Он посмотрел на меня с удивлением, проворчал что-то сквозь зубы и начал рыться в чемодане; вот он вынул одну тетрадку и бросил ее с презрением на землю; потом другая, третья и десятая имели ту же участь: в его досаде было что-то детское; мне стало смешно и жалко.
Вот они все, – сказал он, – поздравляю вас с находкою…
– И я могу делать с ними все, что хочу?
– Хоть в газетах печатайте. Какое мне дело?.. Что, я разве друг его какой или родственник?.. Правда, мы жили долго под одной кровлей… Да мало ли с кем я не жил?..
Схватя и унеся поскорее бумаги из опасения, чтобы Максим Максимыч не раскаялся, наш автор собрался в дорогу; он уже надел шапку, как штабс-капитан вошел… Но нет, воля ваша! а уж надо проститься с Максимом Максимычем как следует, то есть не прежде, как выслушав его последнее слово… Что делать? есть такие люди, с которыми, раз познакомившись, век бы не расстался…
– А вы, Максим Максимыч, разве не едете?
– Нет-с.
– А что так?
– Да я еще коменданта не видал, а мне надо сдать кой-какие казенные вещи…
– Да ведь вы же были у него?
– Был, конечно, – сказал он, заминаясь, – да его дома не было… а я не дождался…
Я понял его: бедный старик, в первый раз отроду, может быть, бросил дела службы для собственной надобности, говоря языком бумажным, – и как же он был награжден!
– Очень жаль, – сказал я ему, – очень жаль, Максим Максимыч, что нам до срока надо расстаться.
– Где нам, необразованным старикам, за вами гоняться!., вы молодежь светская, гордая: еще покамест под черкесскими пулями, так вы туда-сюда… а после встретитесь, так стыдитесь и руку протянуть нашему брату.
– Я не заслужил этих упреков, Максим Максимыч.
– Да я, знаете, так, к слову говорю; а впрочем, желаю вам всякого счастия и веселой дороги.
Засим они довольно сухо расстались; но вы, любезный читатель, верно, не сухо расстались с этим старым младенцем, столь добрым, столь милым, столь человечным и столь неопытным во всем, что выходило за тесный кругозор его понятий и опытности?

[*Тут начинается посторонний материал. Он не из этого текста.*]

/-- Entry `i` of OUTER_ROUND: HANDLE, NDEST, DEST_LIST. -/
def outerEntry (b : List Byte) (i : Nat) : Nat × Nat × Nat :=
  let o := 64 + 32 * i
  (fieldAt b o 2, fieldAt b (o + 2) 1, fieldAt b (o + 8) 8)

/-- Reserved fields and limits of an entry; SEND has no destinations. -/
def outerEntryOk (b : List Byte) (i : Nat) : Bool :=
  let o := 64 + 32 * i
  let apply := bitOf (fieldAt b 4 1) 0
  decide (fieldAt b (o + 2) 1 ≤ 31) && zeroAt b (o + 3) 5 && zeroAt b (o + 16) 16
    && (apply || (zeroAt b (o + 2) 1 && zeroAt b (o + 8) 8))

/-! ### SHARD_EXPORT, SHARD_IMPORT, SIPHON and STAGE_SEND (R218, R219, R344, R353, R354) -/

/-- The arguments of SHARD_EXPORT. -/
structure ExportArgs where
  handle : Nat
  set : Nat
  dst : Nat
  dstLen : Nat
  tc : Nat
  deriving DecidableEq, Repr

/-- The fields of a SHARD_EXPORT block. -/
def exportArgs (b : List Byte) : Option ExportArgs :=
  let x : ExportArgs :=
    { handle := fieldAt b 0 2, set := fieldAt b 2 1, dst := fieldAt b 8 8, dstLen := fieldAt b 16 8
      tc := if bitOf (fieldAt b 24 1) 0 then 2 else 0 }
  if x.set ≤ 2 && zeroAt b 3 5 && fieldAt b 24 1 < 2 && zeroAt b 25 7 && aligned x.dst 32 then some x else none

/-- The fields of a SHARD_IMPORT block: HANDLE, SRC, TC. -/
def importArgs (b : List Byte) : Option (Nat × Nat × Nat) :=
  if zeroAt b 2 6 && fieldAt b 16 1 < 2 && zeroAt b 17 15 then
    some (fieldAt b 0 2, fieldAt b 8 8, if bitOf (fieldAt b 16 1) 0 then 2 else 0)
  else none

/-- Saved-record modes of R351: 0 COPY, 1 BS8, 2 BS4, 3 MASK. -/
structure SiphonArgs where
  src : Nat
  dst : Nat
  rows : Nat
  l : Nat
  mode : Nat
  srcBf16 : Bool
  tag : Nat
  dstLen : Nat
  out : Nat
  deriving DecidableEq, Repr

/-- The fields of a SIPHON_SAVE or SIPHON_LOAD block, with the limits that their bytes alone decide. -/
def siphonArgs (isLoad : Bool) (b : List Byte) : Option SiphonArgs :=
  let f := fieldAt b 24 1
  let x : SiphonArgs :=
    { src := fieldAt b 0 8, dst := fieldAt b 8 8, rows := fieldAt b 16 4, l := fieldAt b 20 4, mode := bitsOf f 0 2
      srcBf16 := bitOf f 2, tag := fieldAt b 28 4, dstLen := if isLoad then 0 else fieldAt b 32 8
      out := if isLoad then bitsOf (fieldAt b 25 1) 0 2 else 0 }
  let reserved := if isLoad then fieldAt b 25 1 < 4 && zeroAt b 26 2 && zeroAt b 32 16
    else zeroAt b 25 3 && zeroAt b 40 8
  let place := if isLoad then aligned x.dst 32 else aligned x.src 32 && aligned x.dst 64
  if f < 8 && reserved && place && 1 ≤ x.rows && x.rows ≤ 16777216 && 1 ≤ x.l && x.l ≤ 1048576
      && (x.mode == 0 || aligned x.l 32) then some x else none

/-- The arguments of STAGE_SEND. -/
structure StageArgs where
  loc : Nat
  remote : Nat
  bytes : Nat
  channel : Nat
  receive : Bool
  peerCtx : Nat
  peer : Nat
  deriving DecidableEq, Repr

/-- The fields of a STAGE_SEND block. -/
def stageArgs (b : List Byte) : Option StageArgs :=
  let x : StageArgs :=
    { loc := fieldAt b 0 8, remote := fieldAt b 8 8, bytes := fieldAt b 16 8, channel := fieldAt b 24 4
      receive := bitOf (fieldAt b 28 1) 0, peerCtx := fieldAt b 29 1, peer := fieldAt b 32 4 }
  if fieldAt b 28 1 < 2 && x.peerCtx < 16 && zeroAt b 30 2 && x.peer < 2 ^ 20 && zeroAt b 36 12
      && aligned x.loc 32 && aligned x.remote 32 && 32 ≤ x.bytes && x.bytes ≤ 2 ^ 32 && aligned x.bytes 32
      && (if x.receive then x.remote == 0 else x.peer == 0) then some x else none

end Sys2Proof.Machine
end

Не правда ли, вы так свыклись с ним, так полюбили его, что никогда уже не забудете его, а если встретите – под грубою наружностию, под корою зачерствелости от трудной и скудной жизни – горячее сердце, под простою, мещанскою речью – теплоту души, то, верно, скажете: «Это Максим Максимыч»?.. И дай Бог вам поболее встретить, на пути вашей жизни, Максимов Максимычей!..
И вот мы рассмотрели две части романа – «Бэлу» и «Максима Максимыча»: каждая из них имеет свою особность и замкнутость, почему каждая и оставляет в душе читателя такое полное, целостное и глубокое впечатление. Героев той и другой повести мы видели в торжественнейших положениях их жизни и коротко их знаем. Первая – повесть; вторая – эскиз характера, и каждая равно полна и удовлетворительна, ибо в каждой поэт умел исчерпать все ее содержание и в типических чертах вывести вовне все внутреннее, крывшееся в ней как возможность. Что нам за нужда, что во второй нет романического содержания, что она представляет собою не жизнь, а отрывок из жизни человека? Но если в этом отрывке – весь человек, то чего же больше. Поэт хотел изобразить характер и превосходно успел в этом: его Максим Максимыч может употребляться не как собственное, но как нарицательное имя, наравне с Онегиными, Ленскими, Зарецкими, Иванами Ивановичами, Никифорами Ивановичами, Афанасиями Ивановичами, Чацкими, Фамусовыми и пр. Мы познакомились с ним еще в «Бэле» и больше уже не увидимся. Но в обеих этих повестях мы видели еще одно лицо, с которым, однако ж, незнакомы. Это таинственное лицо не есть герой этих повестей, но без него не было бы этих повестей: он герой романа, которого эти две повести только части. Теперь пора нам с ним познакомиться, и уже не через посредство других лиц, как прежде: все они его не понимают, как мы уже видели; равным образом, и не через поэта, который хоть и один виноват в нем, но умывает в нем руки, а через его же самого: мы готовимся читать его записки. Поэт написал от себя предисловие только к запискам Печорина. Это предисловие составляет род главы романа, как его существеннейшая часть, но, несмотря на то, мы возвратимся к нему после, когда будем говорить о характере Печорина, а теперь прямо приступим к «запискам».